Buddy lists shows a + in who's online so you can find your Buddies easier on it. I think you can also send PMs to them more easily.


----------



## Cyberzombie (Dec 22, 2004)

That would be a lovely feature to have.  I know that every time I go into the rules forum I add another 2 or 3 people to my Ignore list.


----------



## Hand of Evil (Dec 22, 2004)

Gee, is it not on the same line to the right side of the page?  But then that is clicking on the picture. mmmmm, not the same.


----------



## diaglo (Dec 23, 2004)

johnsemlak said:
			
		

> While the ignore list is a useful function, I'm not sure it's the sort of thing that ought to be 'promoted'.  Also, I think it doens't get used that often (though I never use the Buddy list either--what does that actually do?).




i use both lists here.


----------



## Tom Cashel (Dec 25, 2004)

I can scarcely believe how offended I am at all the posts in this thread. You're all going on my ignore list immediately.

And for those of you who posted twice...you're _on the list_ twice. I'm looking at you, Big D.

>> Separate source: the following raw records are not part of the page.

-- ==== Sys2Proof/Laws/FramePower.lean ====
section
/-! SUPPORT. Laws/FramePower.lean: what the operations of Machine/Power.lean keep. -/
namespace Sys2Proof.Machine

theorem State.onPower_spares {o : State} {s : State} {f : Power → Power} (h : Spares o s) :
    Spares o (State.onPower s f) := by
  unfold State.onPower
  try dsimp only
  repeat'
    first
    | with_reducible assumption | simp only [Spares.upd_iff]

theorem State.showVin_spares {o : State} {s : State} {vin : Int} (h : Spares o s) : Spares o (State.showVin s vin) := by
  unfold State.showVin
  try dsimp only
  repeat'
    first
    | with_reducible assumption | with_reducible apply State.wrM_spares

theorem State.dropStamp_spares {o : State} {s : State} {x : Stamp} (h : Spares o s) :
    Spares o (State.dropStamp s x) := by
  unfold State.dropStamp
  try dsimp only
  repeat'
    first
    | with_reducible assumption | simp only [Spares.upd_iff] | with_reducible apply State.onPower_spares
    | with_reducible apply State.wr_spares | split

theorem State.requestStamp_spares {o : State} {s : State} {l : Lane} {v : Word} (h : Spares o s) :
    Spares o (State.requestStamp s l v) := by
  unfold State.requestStamp
  try dsimp only
  repeat'
    first
    | with_reducible assumption | simp only [Spares.upd_iff] | with_reducible apply State.onPower_spares | split

theorem State.releaseStamp_spares {o : State} {s : State} {l : Lane} {tag : Nat} (h : Spares o s) :
    Spares o (State.releaseStamp s l tag) := by
  unfold State.releaseStamp
  try dsimp only
  repeat'
    first
    | with_reducible assumption | with_reducible apply State.dropStamp_spares | split

theorem State.writeStampReq_spares {o : State} {s : State} {l : Lane} {v : Word} (h : Spares o s) :
    Spares o (State.writeStampReq s l v) := by
  unfold State.writeStampReq
  try dsimp only
  repeat'
    first
    | with_reducible assumption | with_reducible apply State.releaseStamp_spares
    | with_reducible apply State.requestStamp_spares | split

theorem State.grantStamp_spares {o : State} {s : State} {x : Stamp} (h : Spares o s) :
    Spares o (State.grantStamp s x) := by
  unfold State.grantStamp
  try dsimp only
  repeat'
    first
    | with_reducible assumption | simp only [Spares.upd_iff] | with_reducible apply foldl_spares
    | with_reducible apply State.onPower_spares | with_reducible apply State.raise_spares
    | with_reducible apply State.wr_spares | split | intro _

theorem State.withdrawFlash_spares {o : State} {s : State} (h : Spares o s) : Spares o (State.withdrawFlash s) := by
  unfold State.withdrawFlash
  try dsimp only
  repeat'
    first
    | with_reducible assumption | with_reducible apply foldl_spares | with_reducible apply State.dropStamp_spares
    | with_reducible apply State.eventL_spares | with_reducible apply State.wr_spares | split | intro _

theorem State.coreOff_spares {o : State} {s : State} {ch : Chan} (h : Spares o s) : Spares o (State.coreOff s ch) := by
  unfold State.coreOff
  try dsimp only
  repeat'
    first
    | with_reducible assumption | simp only [Spares.upd_iff] | with_reducible apply State.onPower_spares
    | with_reducible apply State.onStar_spares | with_reducible apply State.setCoreState_spares

theorem resetLane_ok : resetLane.Ok :=
  ⟨⟨by decide, by decide⟩, ⟨by decide, by decide⟩, rfl, rfl, rfl, by decide⟩

theorem State.loseLane_keeps {o : State} {s : State} {l : Lane} (h : Keeps o s) : Keeps o (State.loseLane s l) := by
  unfold State.loseLane
  extract_lets s1 s2 s3
  have h1 : Keeps o s1 := onLane_keeps h _ _ fun _ => resetLane_ok
  have h2 : Keeps o s2 := by
    refine foldl_keeps h1 fun _ v k => ?_
    split
    · exact k
    · exact k.spares fun k => State.raise_spares (State.wr_spares (State.wr_spares (State.wr_spares k)))
  have h3 : Keeps o s3 := h2.spares fun k => State.revote_spares (State.wrM_spares (State.setSt_spares k))
  refine Keeps.trans ?_ (State.judgeVset_spares (Spares.refl _)).toKeeps
  split
  · exact h3.spares fun k => State.setMode_spares k
  · exact h3

theorem State.powerOn_spares {o : State} {s : State} {n : Nat} (h : Spares o s) : Spares o (State.powerOn s n) := by
  unfold State.powerOn
  try dsimp only
  repeat'
    first
    | with_reducible assumption | with_reducible apply State.setDom_spares | with_reducible apply State.wrM_spares

theorem State.powerOff_spares {o : State} {s : State} {n : Nat} (h : Spares o s) : Spares o (State.powerOff s n) := by
  unfold State.powerOff
  try dsimp only
  repeat'
    first
    | with_reducible assumption | with_reducible apply State.setDom_spares | with_reducible apply State.wrM_spares

theorem State.domainFault_spares {o : State} {s : State} {n : Nat} {reg : Nat} (h : Spares o s) :
    Spares o (State.domainFault s n reg) := by
  unfold State.domainFault
  try dsimp only
  repeat'
    first
    | with_reducible assumption | with_reducible apply State.event_spares | with_reducible apply State.setDom_spares
    | with_reducible apply State.wrM_spares

theorem State.domainsOff_keeps {o : State} {s : State} (h : Keeps o s) : Keeps o (State.domainsOff s) := by
  unfold State.domainsOff
  refine foldl_keeps ?_ fun _ n k => ?_
  · exact ⟨h.pending, fun i => ⟨fun l => by cases l <;> exact resetLane_ok, mapWf_filter _ (h.inv i).modRegs⟩⟩
  · split
    · exact k.spares fun k => State.setDom_spares k
    · exact k

theorem State.failPower_keeps {o : State} {s : State} (h : Keeps o s) : Keeps o (State.failPower s) := by
  unfold State.failPower
  try dsimp only
  repeat'
    first
    | with_reducible assumption | simp only [Keeps.upd_iff] | with_reducible apply State.domainsOff_keeps
    | with_reducible refine Keeps.trans ?_ (State.onPower_spares (Spares.refl _)).toKeeps
    | with_reducible refine Keeps.trans ?_ (State.pendRecord_spares (Spares.refl _)).toKeeps
    | with_reducible refine Keeps.trans ?_ (State.safeOn_spares (Spares.refl _)).toKeeps

theorem State.toStandby_spares {o : State} {s : State} (h : Spares o s) : Spares o (State.toStandby s) := by
  unfold State.toStandby
  try dsimp only
  repeat'
    first
    | with_reducible assumption | simp only [Spares.upd_iff] | with_reducible apply State.onPower_spares

theorem State.showIso_spares {o : State} {s : State} {l : Lane} (h : Spares o s) : Spares o (State.showIso s l) := by
  unfold State.showIso
  try dsimp only
  repeat'
    first
    | with_reducible assumption | with_reducible apply State.wrM_spares

theorem State.setBlockRes_spares {o : State} {s : State} {b : Nat} {v : Nat} (h : Spares o s) :
    Spares o (State.setBlockRes s b v) := by
  unfold State.setBlockRes
  try dsimp only
  repeat'
    first
    | with_reducible assumption | with_reducible apply State.wrM_spares

theorem State.notApplicable_spares {o : State} {s : State} (h : Spares o s) : Spares o (State.notApplicable s) := by
  unfold State.notApplicable
  try dsimp only
  repeat'
    first
    | with_reducible assumption | with_reducible apply State.setBlockRes_spares | split

theorem State.startFails_spares {o : State} {s : State} {step : Nat} (h : Spares o s) :
    Spares o (State.startFails s step) := by
  unfold State.startFails
  try dsimp only
  repeat'
    first
    | with_reducible assumption | simp only [Spares.upd_iff] | with_reducible apply State.event_spares
    | with_reducible apply State.onPower_spares | with_reducible apply State.safeOn_spares

theorem State.markUnusable_keeps {o : State} {s : State} {b : Nat} (h : Keeps o s) : Keeps o (State.markUnusable s b) := by
  unfold State.markUnusable
  split
  · exact h
  · extract_lets s1
    have h1 : Keeps o s1 := h.spares fun k => State.wrM_spares k
    split
    · rename_i l _
      extract_lets s2
      have h2 : Keeps o s2 := (State.loseLane_keeps h1).spares fun k => State.powerOff_spares k
      split
      · exact h2.spares fun k => State.startFails_spares k
      · exact h2
    · split
      · exact h1.spares fun k => State.coreOff_spares k
      · exact h1.spares fun k => State.coreOff_spares k
      · exact Keeps.upd h1
      · exact h1.spares fun k => State.startFails_spares k

theorem State.blockDone_spares {o : State} {s : State} {b : Nat} {v : Nat} (h : Spares o s) :
    Spares o (State.blockDone s b v) := by
  unfold State.blockDone
  try dsimp only
  repeat'
    first
    | with_reducible assumption | simp only [Spares.upd_iff] | with_reducible apply State.onPower_spares
    | with_reducible apply State.setBlockRes_spares | with_reducible apply State.wrM_spares | split

theorem State.applyDomCtrl_keeps {o : State} {s : State} {v : Word} (h : Keeps o s) : Keeps o (State.applyDomCtrl s v) := by
  unfold State.applyDomCtrl
  extract_lets sh on old lane s1
  have h1 : Keeps o s1 := by
    clear_value lane
    simp only [s1]
    split
    · exact h
    · split
      · split
        · exact (State.loseLane_keeps (h.spares fun k => State.wrM_spares k)).spares fun k => State.setDom_spares k
        · exact h.spares fun k => State.incM_spares k
      · exact h.spares fun k => State.incM_spares k
  split
  · exact h1
  · split
    · exact h1.spares fun k => State.event_spares k
    · exact h1.spares fun k => State.onPower_spares k

theorem State.applyBudget_spares {o : State} {s : State} {v : Word} (h : Spares o s) :
    Spares o (State.applyBudget s v) := by
  unfold State.applyBudget
  try dsimp only
  repeat'
    first
    | with_reducible assumption | with_reducible apply State.event_spares | with_reducible apply State.wrM_spares
    | split

theorem State.burnFuses_spares {o : State} {results : Nat} {s : State} {l : Lane} (h : Spares o s) :
    Spares o (State.burnFuses results s l) := by
  unfold State.burnFuses
  try dsimp only
  repeat'
    first
    | with_reducible assumption | simp only [Spares.upd_iff] | with_reducible apply foldl_spares
    | with_reducible apply State.pendRecord_spares | split | intro _

theorem State.closeStore_spares {o : State} {s : State} (h : Spares o s) : Spares o (State.closeStore s) := by
  unfold State.closeStore
  try dsimp only
  repeat'
    first
    | with_reducible assumption | simp only [Spares.upd_iff] | with_reducible apply foldl_spares
    | with_reducible apply State.limitRec_spares | with_reducible apply State.onLog_spares
    | with_reducible apply State.submit_spares

end Sys2Proof.Machine
end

(But seriously...I think if you want to ignore everything an individual posts, it should take a little work. You know, to make sure people are serious about ignoring, and not just impulse-ignoring because the button's in easy reach.)


----------



## Michael Morris (Dec 25, 2004)

It can be added - I guess I can add it to the to do list.


----------



## Darrin Drader (Dec 25, 2004)

I see nothing in this thread. What is this thread even about?


----------



## Darkness (Dec 25, 2004)

For now, if someone uses Ignore much, I recommend saving this code somewhere:

http://www.enworld.org/forums/profile.php?do=addlist&userlist=ignore&u=

Just paste in address bar, add user number, hit enter and you're set.


----------



## Michael Morris (Dec 25, 2004)

Merry Christmas.  You can now add someone to you're ignore list by clicking on their user name.


----------



## thalmin (Dec 25, 2004)

Just be careful when you click _Buddy._ You might ignore the wrong person.


----------



## Psychic Warrior (Dec 25, 2004)

Michael Morris said:
			
		

> Merry Christmas.  You can now add someone to you're ignore list by clicking on their user name.





Oh you are so gone!

Dang its hard to type with bandages on your fingers


----------



## Storminator (Dec 27, 2004)

Michael Morris said:
			
		

> Merry Christmas.  You can now add someone to you're ignore list by clicking on their user name.



 You rock man!

 Good thing I didn't have you on Ignore. 

 PS


----------